To give a different example.. say we arrived to the case where we had $\tan(x+p) = \tan(x)$ instead. Here, we know that the period of $tan$ is $\pi$, so we can conclude that $x+p=x+k\pi$.
On
Before we start consider this preliminary question.
If $\sin a = \sin b$ solve for $b$ in terms of $a$.
Well if $(\cos a, \sin b) = (x,y)$ there is only one other point of a circle with the same $y$ value. That would be $(-x,y)$ and that occurs if $b = \pi - a$.
so if $0\le a,b < 2\pi$ then only options are $b= a$ or $b = \pi -a$. And if we remove the restrictions we have $b = a +2k\pi$ or $b= (2k+1)\pi -a$ for so integer $k$.
....
Now we do your question.
Suppose $\sin (x+p) = \sin x$ for all $x$.
Let $y = x+p$ and we have $\sin(y) = \sin x$ and we just did that. $y = x +p = x +2k\pi$ or $y=x+p= (2k+1)\pi - x$.
In the first case we have $p =2k\pi$. And in the second case $p=(2k+1)\pi - 2x$ but that makes $p$ dependent upon $x$ and won't have a single value for every possible $x$.
so if $p$ is a period it must be the first case and $p = 2k\pi$ for some $k$. And to find "the" period we need the smallest positive value of $2k\pi$ so that $\sin^2(x+2k\pi) = \sin^2 x$ and as $k=1$ works that's the smallest.
Not $k=0$ and $p =0$ is not an acceptable value for a period.

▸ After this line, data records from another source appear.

-- ==== Sys2Proof/Machine/Tel.lean ====
section
/-!
DEFINITION. Telemetry (R256, R261–R265): the counts of a close, their latch, and the writes of the latch in their order.
-/
namespace Sys2Proof.Machine

/-! ## The counts -/

/-- T_CLOSE, SLOW, and the port counts of the stage's cores (R226). -/
def Mach.closeStats (s : Mach) (c : Nat) (e : StageEntry) : Mach :=
  let n := e.home
  let keys := e.cores.flatMap (fun k => [2 * k, 2 * k + 1])
  let tot := fun (f : Expander → Nat) => sumNat (keys.map (fun k => f (aget {} s.exps k)))
  let y := s.stage c e.stage
  let s := s.modStats c e.stage (fun x => { x with
    tClose := (s.st n).sclk
    slow := if y.begun then (s.st n).slow - x.slowFirst else 0
    port := aset 0 (aset 0 (aset 0 x.port 0 (satAdd 64 (aget 0 x.port 0) (tot (fun z => z.cntStop)))) 1
      (satAdd 64 (aget 0 x.port 1) (tot (fun z => z.cntLand)))) 2 (satAdd 64 (aget 0 x.port 2) (tot (fun z => z.cntDecode))) })
  overList (fun (s : Mach) k =>
    { s with exps := amod {} s.exps k (fun z => { z with cntStop := 0, cntLand := 0, cntDecode := 0 }) }) s keys

/-- Counts of `b` with those of an earlier close `a` added, kind by kind (R265); the stamps are those of `b`. -/
def addCounts (w : Nat) (a b : Assoc Nat) : Assoc Nat := a.foldl (fun m p => amod 0 m p.1 (fun v => satAdd w v p.2)) b

def StageStats.plus (a b : StageStats) : StageStats :=
  { b with
    slow := satAdd 64 b.slow a.slow, stall := addCounts 64 a.stall b.stall, port := addCounts 64 a.port b.port
    miss := addCounts 32 a.miss b.miss, late := addCounts 64 a.late b.late, dlPost := satAdd 32 b.dlPost a.dlPost
    wasted := satAdd 64 b.wasted a.wasted, unfetched := satAdd 32 b.unfetched a.unfetched
    discarded := satAdd 32 b.discarded a.discarded, fmtCnt := addCounts 64 a.fmtCnt b.fmtCnt
    hist := addCounts 32 a.hist b.hist, histPart := a.histPart || b.histPart }

/-- The entries that fed amax, with their rings folded; one read as faulty is written again from the empty state
(R253, R254). -/
def Ctx.foldedRings (x : Ctx) (p : Plan) : List (Nat × Nat × List Byte) :=
  let home := fun (i : Nat) => (((p.entries[i]?).bind (fun e => p.stage e.stage)).map (fun g => g.home)).getD 0
  x.amax.filterMap (fun q =>
    if q.2.used then
      let a := ringFold q.2 q.2.lastScale x.step.toNat
      some (q.1, home q.1, ringBytes a a.stepLow)
    else if q.2.rewrite then some (q.1, home q.1, ringBytes {} 0)
    else none)

/-- A later close meets the writes of an earlier one: its counts are added, and all is written once, with STEP naming
the later step (R265). -/
def TelLatch.merge (old now : TelLatch) : TelLatch :=
  { now with
    merged := true, records := old.records || now.records
    stats := old.stats.foldl (fun m p => amod {} m p.1 (fun b => p.2.plus b)) now.stats
    homes := now.homes ++ old.homes.filter (fun h => !now.homes.any (fun g => g.1 == h.1))
    stRecs := now.stRecs ++ old.stRecs.filter (fun r => !now.stRecs.contains r)
    rings := now.rings ++ (if old.ph < 4 then old.rings.filter (fun r => !now.rings.any (fun q => q.1 == r.1)) else []) }

/-! ## The writes -/

def Mach.modLatch (s : Mach) (c : Nat) (l : Option TelLatch) : Mach :=
  s.modCtx c (fun x => { x with tel := { x.tel with latch := l } })

/-- The station of the header's write: the lowest home station (log entry 101). -/
def TelLatch.headAt (l : TelLatch) : Nat := ((List.range 6).find? (fun n => l.homes.any (fun h => h.2 == n))).getD 0

/-- The writes of the kind `k`, as station, offset in the area and bytes; a station record is made as it goes out (R264).
None is made at a station whose channel 7 has been aborted (R143). -/
def TelLatch.writesOf (l : TelLatch) (k seq : Nat) : List (Nat × Nat × List Byte) :=
  let all : List (Nat × Nat × List Byte) := match k with
    | 0 => if l.records then l.homes.map (fun h => (h.2, 0x1000 + 1024 * h.1,
        stageRecBytes (aget {} l.stats h.1) l.step l.aborted l.replay l.merged h.2)) else []
    | 1 => if l.records then l.stRecs.map (fun n => (n, 0x11000 + 256 * n, List.replicate 256 0)) else []
    | 2 => l.rings.map (fun r => (r.2.1, 0x12000 + 128 * r.1, r.2.2))
    | 3 => [(l.headAt, 0, areaHeadBytes l.step seq l.nent)]
    | _ => []
  all.filter (fun w => !l.cut.contains w.1)

/-- The writes of the kind that goes out next. -/
def TelLatch.writes (l : TelLatch) (seq : Nat) : List (Nat × Nat × List Byte) := l.writesOf l.ph seq

/-- Writes of the latch are still to be queued at a station. -/
def TelLatch.owes (l : TelLatch) (n : Nat) : Bool :=
  !l.cut.contains n &&
    ((l.ph = 0 && l.records && l.homes.any (fun h => h.2 == n)) || (decide (l.ph ≤ 1) && l.records && l.stRecs.contains n) ||
      (decide (l.ph ≤ 2) && l.rings.any (fun r => r.2.1 == n)) || (decide (l.ph ≤ 3) && l.headAt == n))

def Hook.telOf (c : Nat) : Hook → Bool
  | .telWrite d => d == c
  | .telHead d => d == c
  | .telStation d => d == c
  | _ => false

/-- The amax rings folded at the close of the step are not written yet: the context is not ARMED before they are (R253). -/
def Mach.ringsOut (s : Mach) (c : Nat) : Bool :=
  match (s.ctx c).tel.latch with
  | some l => !l.rings.isEmpty && decide (l.ph < 4)
  | none => false

/-- The next kind of write goes out once the one before it has its responses; after the header the latch is free.
`fuel` bounds the kinds. -/
def Mach.telNext (s : Mach) (c : Nat) : Nat → Mach
  | 0 => s
  | fuel + 1 =>
    match (s.ctx c).tel.latch with
    | none => s
    | some l =>
      if s.pendingHook (Hook.telOf c) then s
      else if 4 ≤ l.ph then s.modLatch c none
      else
        let hook := if l.ph = 3 then Hook.telHead c else if l.ph = 1 then Hook.telStation c else Hook.telWrite c
        let s := overList (fun s (w : Nat × Nat × List Byte) => s.queue2 w.1 1 c (l.base + w.2.1) w.2.2 hook)
          (s.modLatch c (some { l with ph := l.ph + 1 })) (l.writes (((s.ctx c).tel.seq + 1) % 2 ^ 32))
        Mach.telNext s c fuel

/-- A write of a latch has its response; that of the header counts in SEQ. -/
def Mach.telWritten (s : Mach) (c : Nat) (head : Bool) : Mach :=
  let s := if head then s.modCtx c (fun x => { x with tel := { x.tel with seq := (x.tel.seq + 1) % 2 ^ 32 } }) else s
  s.telNext c 6

/-- What a close latches. -/
def Mach.telNow (s : Mach) (c : Nat) (p : Plan) (aborted : Bool) : TelLatch :=
  let x := s.ctx c
  let records := W64.bits x.act.telCtl 0 0 == 1
  { base := s.fabAddr x.act.telBase.toNat
    step := if x.replaying then x.reserve.step.toNat else x.step.toNat
    aborted, replay := x.replaying, records, nent := p.entries.length
    stats := p.stages.foldl (fun m e => aset {} m e.stage (s.stage c e.stage).stats) []
    homes := p.stages.map (fun e => (e.stage, e.home))
    stRecs := if records then
        (List.range 6).filter (fun n => !(p.homed n).isEmpty)
      else []
    rings := if x.tel.st = 0 && !aborted && !x.replaying then x.foldedRings p else [] }

/-- The close of a step latches its counts; with writes of an earlier close still pending the two are merged (R262,
R265). -/
def Mach.writeTelemetry (s : Mach) (c : Nat) (aborted : Bool) : Mach :=
  match s.plan c with
  | none => s
  | some p =>
    if (s.ctx c).tel.st = 1 then s
    else
      let now := s.telNow c p aborted
      let l := match (s.ctx c).tel.latch with
        | some old => old.merge now
        | none => now
      ((s.dropWaiting (Hook.telOf c)).modLatch c (some l)).telNext c 6

end Sys2Proof.Machine
end

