/-- OPERAND_REQUEST: a stopped port counts the request; a frame that is ready, also while a later header is still being
checked, presents its next word with its sideband, and after its last word SIGN in core SRAM is 0 unless RETAIN; every
other byte of memory is as before. (The cclk as an operand: log entry 27.) -/
def Obligations.WordsPresented : Prop :=
  ∀ (s : State) (core port cclk : Nat), core < 25920 → port < 2 → s.Quiet →
    let x := s.m.exp core port
    x.nextReq ≤ cclk →
    (x.stopped ≠ none → x.stopAt ≤ cclk →
      ∃ t, exec (.operandRequest core port cclk) s = .next t ∧ ExpanderBecomes s t core port { x with
      nextReq := cclk + 1, cntStop := satAdd 32 x.cntStop 1, lastWord := [] }) ∧
    (∀ f rest w ws, x.stopped = none ∨ cclk < x.stopAt → x.tail = none → x.frames = f :: rest → f.words = w :: ws →
      max (max x.w f.acc) (max (f.bmax + 2) (f.tmax - f.nwords)) ≤ cclk → f.faultFirst = none → f.faultLast = none →
      ∃ t, exec (.operandRequest core port cclk) s = .next t ∧ t.m.exp core port = { x with
          nextReq := cclk + 1, lastWord := w, sideFmt := f.fmt, sideScale := f.scale
          frames := if ws = [] then rest else
            { f with words := ws, presented := f.presented + w.length / f.elemBytes } :: rest
          w := if ws = [] then cclk + 1 else x.w } ∧
        (∀ k, k ≠ 2 * core + port → aget {} t.m.exps k = aget {} s.m.exps k) ∧
        { t.m with exps := s.m.exps } = s.m ∧ t.mem.fab = s.mem.fab ∧ t.mem.host = s.mem.host ∧
        (∀ a, a ≠ sramAddr core f.off → memRead t.mem.sram a = memRead s.mem.sram a) ∧
        memRead t.mem.sram (sramAddr core f.off) =
          (if ws = [] ∧ f.retain = false then 0 else memRead s.mem.sram (sramAddr core f.off)))

/-! ## Rings and descriptors -/

/-- The descriptor commands: the ring's next descriptor, with fields that pass their checks, starts when it has the
command's opcode and form, does what the opcode does, and faulty descriptors behind it fail as they come up. One whose
fields fail a check ends with its status, logged with the field's offset and value, whichever descriptor command comes, a
transfer in its channel's entry too; it does nothing of its opcode. (Accesses made in one command: log entry 41; which check
fails first: log entry 34.) -/
def Obligations.DescriptorsStart : Prop :=
  (∀ (s : State) (r : Nat) (d : Desc), r < 16 → s.m.nextDesc r = some d → descFault s.m.devid (r / 4) d.line = none →
    let m := s.m.setDesc r d.pos (fun d => { d with st := .started })
    let ref : DescRef := { ring := r, pos := d.pos }
    let l := d.line
    (dOp l = 0x01 → exec (.nop r) s = .next (commit s ((m.completeCtx ref .ok 0).settle r 16))) ∧
    (dOp l = 0x06 → exec (.stepAbort r) s = .next (commit s ((m.stepAbort ref l).settle r 16))) ∧
    (dOp l = 0x08 → exec (.chanAbort r) s =
      .next (commit s (((m.abortChan s.mem (natBits (dBytes l 16 1) 5 0)).completeCtx ref .ok 0).settle r 16))) ∧
    (dOp l = 0x0E → exec (.rplRelease r) s = .next (commit s (((if (m.ctx (r / 4)).reserve.state == .frozen then
      m.setReserve (r / 4) (fun k => { k with state := .valid }) else m).completeCtx ref .ok 0).settle r 16))) ∧
    (s.m.shed.off = false →
      (dOp l = 0x02 → exec (.planInstall r) s = .next (commit s ((m.planInstall ref l).settle r 16))) ∧
      (dOp l = 0x03 → exec (.planArm r) s = .next (commit s ((m.planArm s.mem ref l).settle r 16))) ∧
      (dOp l = 0x04 → exec (.planWithdraw r) s = .next (commit s ((m.planWithdraw ref l).settle r 16))) ∧
      (dOp l = 0x05 → exec (.cfgSwap r) s = .next (commit s ((m.cfgSwap s.mem ref l).settle r 16))) ∧
      (dOp l = 0x07 → xMode l = 0 → exec (.copy r) s = .next (commit s ((m.startXfer ref l).settle r 16))) ∧
      (dOp l = 0x07 → xMode l = 1 → exec (.fill r) s = .next (commit s ((m.startXfer ref l).settle r 16))) ∧
      (dOp l = 0x07 → xMode l = 2 → exec (.compare r) s = .next (commit s ((m.startXfer ref l).settle r 16))) ∧
      (dOp l = 0x07 → xMode l = 3 → exec (.compareConst r) s = .next (commit s ((m.startXfer ref l).settle r 16))) ∧
      (dOp l = 0x09 → exec (.semAdj r) s = .next (commit s ((m.semAdj ref l).settle r 16))) ∧
      (dOp l = 0x0A → dBytes l 16 1 % 2 = 0 →
        exec (.semWakeSemaphore r) s = .next (commit s ((m.wakeSem ref l).settle r 16))) ∧
      (dOp l = 0x0A → dBytes l 16 1 % 2 = 1 →
        exec (.semWakeCell r) s = .next (commit s ((m.wakeCell ref l).settle r 16))) ∧
      (dOp l = 0x0B → (s.m.ctx (r / 4)).saving = none →
        exec (.ctxSave r) s = .next (commit s ((m.ctxSave ref l).settle r 16))) ∧
      (dOp l = 0x0C → exec (.ctxRestore r) s = .next (commit s ((m.ctxRestore s.mem ref l).settle r 16))) ∧
      (dOp l = 0x0D → exec (.replay r) s = .next (commit s ((m.replay ref l).settle r 16))) ∧
      (dOp l = 0x0F → kWhen l = 0 →
        exec (.ckptCaptureBoundary r) s = .next (commit s ((m.ckptCapture s.mem ref l).settle r 16))) ∧
      (dOp l = 0x0F → kWhen l = 1 →
        exec (.ckptCaptureSnapshot r) s = .next (commit s ((m.ckptCapture s.mem ref l).settle r 16))) ∧
      (dOp l = 0x10 → exec (.inline r) s = .next (commit s ((m.startInline ref l).settle r 16))))) ∧
  (∀ (s : State) (r : Nat) (d : Desc) (c : Instr) (st : Status) (o v : Nat), r < 16 → s.m.nextDesc r = some d →
    descFault s.m.devid (r / 4) d.line = some (st, o, v) → (s.m.ring r).descs.filter Desc.waits = [d] →
    s.m.shed.off = false → (s.m.ctx (r / 4)).saving = none →
    c ∈ [.nop r, .stepAbort r, .chanAbort r, .rplRelease r, .planInstall r, .planArm r, .planWithdraw r, .cfgSwap r, .copy r,
      .fill r, .compare r, .compareConst r, .semAdj r, .semWakeSemaphore r, .semWakeCell r, .ctxSave r, .ctxRestore r,
      .replay r, .ckptCaptureBoundary r, .ckptCaptureSnapshot r, .inline r] →
    let m := (s.m.setDesc r d.pos (fun d => { d with st := .started })).logRing r st o v
    let ref : DescRef := { ring := r, pos := d.pos }
    let ch := 8 * xStation d.line + 7
    exec c s = .next (commit s (if dOp d.line = 0x07 ∧ xStation d.line < 6 then (m.chanNote ch st 0).complete ch ref st 0 0
      else m.completeCtx ref st 0)))

/-- What the descriptors that act on one unit leave. NOP ends with OK. STEP_ABORT ends with OK where no step runs, aborts
one that runs, and waits for the end of ABORTING. CHAN_ABORT of a channel with no work ends with OK. SEM_ADJ: a sum within 0
to 65,535 is the semaphore's new value when no engine waits on it; one outside changes no semaphore, SEMUNDER or SEMOVER.
SEM_WAKE: an error wake of the cell; with no engine waiting on the semaphore DETAIL is 0. RPL_RELEASE: a FROZEN reserve is
VALID. REPLAY: RPL_BUSY, RPL_INVALID and RPL_PLAN, else the next step replays, and the seed tables of the stage cores hold
the held step's seeds. -/
def Obligations.DescriptorEffects : Prop :=
  ∀ (s : State) (r : Nat) (d : Desc), DescReady s r d →
    let ref : DescRef := { ring := r, pos := d.pos }
    let x := s.m.ctx (r / 4)
    let l := d.line
    let rest := fun (t : State) => t.m.sts = s.m.sts ∧ t.m.ctxs = s.m.ctxs ∧ t.mem = s.mem
    (dOp l = 0x01 → ∃ t, exec (.nop r) s = .next t ∧ Ends s t ref .ok 0 ∧ rest t) ∧
    (dOp l = 0x06 →
      (x.state = .idle ∨ x.state = .armed ∨ x.state = .boundary →
        ∃ t, exec (.stepAbort r) s = .next t ∧ Ends s t ref .ok 0 ∧ rest t) ∧
      (x.state = .aborting → ∃ t, exec (.stepAbort r) s = .next t ∧ Starts s t ref ∧
        t.m.ctx (r / 4) = { x with abortDescs := x.abortDescs ++ [(ref, 0)] } ∧ t.m.sts = s.m.sts) ∧
      (x.state = .running ∨ x.state = .draining → s.m.tasksOf (r / 4) = [] →
        ∃ t, exec (.stepAbort r) s = .next t ∧ Starts s t ref ∧ (t.m.ctx (r / 4)).state = .aborting ∧
          (t.m.ctx (r / 4)).abortSt = some .aborted ∧ (t.m.ctx (r / 4)).abortDescs = x.abortDescs ++ [(ref, 1)] ∧
          ∀ k, k ≠ r / 4 → t.m.ctx k = s.m.ctx k)) ∧
    (∀ ch, dOp l = 0x08 → ch = dBytes l 16 1 % 64 →
      let y := s.m.st (ch / 8)
      (if ch % 8 = 7 then (∀ z ∈ s.m.hs.xfers, z.st ≠ ch / 8) ∧ (∀ q ∈ s.m.hs.inlines, q.2.1 ≠ ch / 8) ∧ y.cuts = [] ∧
          (∀ a ∈ y.acc ++ y.outst, (a.chan = 7 → a.hook.work7 = false) ∧ ∀ g p, a.hook ≠ .inlineWrite g p)
        else ∀ t ∈ y.tasks, t.chan ≠ ch % 8 ∧ t.chan2 ≠ ch % 8) →
      ∃ t, exec (.chanAbort r) s = .next t ∧ Ends s t ref .ok 0 ∧ (∀ n, t.m.st n = s.m.st n) ∧ t.m.ctxs = s.m.ctxs ∧
        t.mem = s.mem) ∧
    (dOp l = 0x09 →
      let n := dBytes l 18 1
      let i := dBytes l 16 2
      let sum : Int := (s.m.sem n i : Int) + sext (dBytes l 20 4) 32
      s.m.firstWaiter n i = none →
      ∃ t, exec (.semAdj r) s = .next t ∧
        Ends s t ref (if sum < 0 then .semunder else if 65535 < sum then .semover else .ok) (t.m.sem n i) ∧
        (t.m.sem n i : Int) = (if sum < 0 ∨ 65535 < sum then (s.m.sem n i : Int) else sum) ∧
        (∀ m j, 8192 * m + j ≠ 8192 * n + i → t.m.sem m j = s.m.sem m j) ∧ t.m.cells = s.m.cells ∧ rest t) ∧
    (dOp l = 0x0A → dBytes l 16 1 % 2 = 0 →
      (∀ p ∈ (s.m.st (dBytes l 17 1)).engines, p.2.waiting ≠ some (dBytes l 18 2)) →
      ∃ t, exec (.semWakeSemaphore r) s = .next t ∧ Ends s t ref .ok 0 ∧ rest t) ∧
    (dOp l = 0x0A → dBytes l 16 1 % 2 = 1 →
      let core := dBytes l 20 2
      let k := dBytes l 22 1
      let y := s.m.cell core k
      ∃ t, exec (.semWakeCell r) s = .next t ∧ Ends s t ref .ok 0 ∧ rest t ∧
        t.m.cell core k = (if y.err then y else { y with err := true, status := Status.semcancel.code }) ∧
        (∀ a b, 32 * a + b ≠ 32 * core + k → t.m.cell a b = s.m.cell a b)) ∧
    (dOp l = 0x0E → x.reserve.state = .frozen →
      ∃ t, exec (.rplRelease r) s = .next t ∧ Ends s t ref .ok 0 ∧ (t.m.ctx (r / 4)).reserve.state = .valid) ∧
    (dOp l = 0x0E → x.reserve.state ≠ .frozen → ∃ t, exec (.rplRelease r) s = .next t ∧ Ends s t ref .ok 0 ∧ rest t) ∧
    (dOp l = 0x0D →
      let busy := x.state ≠ .armed ∨ s.m.nextArrived (r / 4) = true ∨ x.swap ≠ none
      let holds := x.reserve.state = .valid ∨ x.reserve.state = .frozen
      (busy → ∃ t, exec (.replay r) s = .next t ∧ Ends s t ref .rplBusy 0 ∧ rest t) ∧
      (¬ busy → ¬ holds → ∃ t, exec (.replay r) s = .next t ∧ Ends s t ref .rplInvalid 0 ∧ rest t) ∧
      (∀ p, ¬ busy → holds → x.act.plan = some p →
        ((p.addr ≠ x.reserve.planAddr ∨ p.crc ≠ x.reserve.planCrc) →
          ∃ t, exec (.replay r) s = .next t ∧ Ends s t ref .rplPlan 0 ∧ rest t) ∧
        (p.addr = x.reserve.planAddr → p.crc = x.reserve.planCrc →
          let at_ := fun (core : Nat) => 8 * core + 2 * (r / 4) + x.reserve.step.toNat % 2
          ∃ t, exec (.replay r) s = .next t ∧ Ends s t ref .ok x.reserve.step.toNat ∧
            (t.m.ctx (r / 4)).replayReq = true ∧ (t.m.ctx (r / 4)).step = x.step ∧ t.m.sts = s.m.sts ∧
            (∀ g ∈ p.stages, ∀ core ∈ g.cores, (∀ h ∈ p.stages, core ∈ h.cores → h.stage = g.stage) →
              aget 0 t.m.seeds (at_ core) = stageSeed p.glob.jobSeed x.reserve.step g.stage) ∧
            (∀ k, (∀ g ∈ p.stages, ∀ core ∈ g.cores, k ≠ at_ core) → aget 0 t.m.seeds k = aget 0 s.m.seeds k))))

Claiming a function "has period $0$" would be to so "$f(x) = f(x+0)$ for all $x$" and that's.... well, that's just pointless.
To answer the question directly, suppose $\sin^2x $ is periodic with period $p$. We need to find the smallest $p > 0$ such that \begin{equation} \sin^2(x+p) = \sin^2 x \tag{1}\label{eq1} \end{equation} for all $x$, if such exists.
Method 1: $\cos 2x = \cos^2 x - \sin^2 x = 1 - 2\sin^2 x$. Therefore, $\sin^2x = \frac{1}{2}\Big( 1 - \cos2x \Big)$. If you accept that $\sin$ and $\cos$ are both periodic with period $2\pi$ it is thus apparent that $\sin^2x$ is also periodic with period $\pi$.
Method 2: Suppose $\sin^2x$ is periodic with period $p$. Then taking $x=0$ in equation \eqref{eq1} gives $\sin^2 p = 0$. Now we are only interested in the smallest positive $p$ and therefore we must have $p \geqslant \pi$ since $\pi$ is the smallest positive zero of $\sin x$. Now take $p = \pi$.
\begin{align} \sin^2(x+\pi) -\sin^2 x &= \Big(\sin(x+\pi)-\sin(x)\Big)\Big(\sin(x+\pi) +\sin (x)\Big) \\ &= \Big(\sin x \cos \pi + \cos x \sin \pi - \sin x\Big)\Big(\sin x \cos \pi + \cos x \sin \pi + \sin x\Big) \\ &=\Big(-\sin x - \sin x\Big)\Big(-\sin x + \sin x\Big) \\ &=0 \end{align} So we have $\sin^2(x+\pi) = \sin^2(x) $ for all $x$ and $\pi$ is the smallest number with this property so $\sin^2 x$ is periodic with period is $\pi$.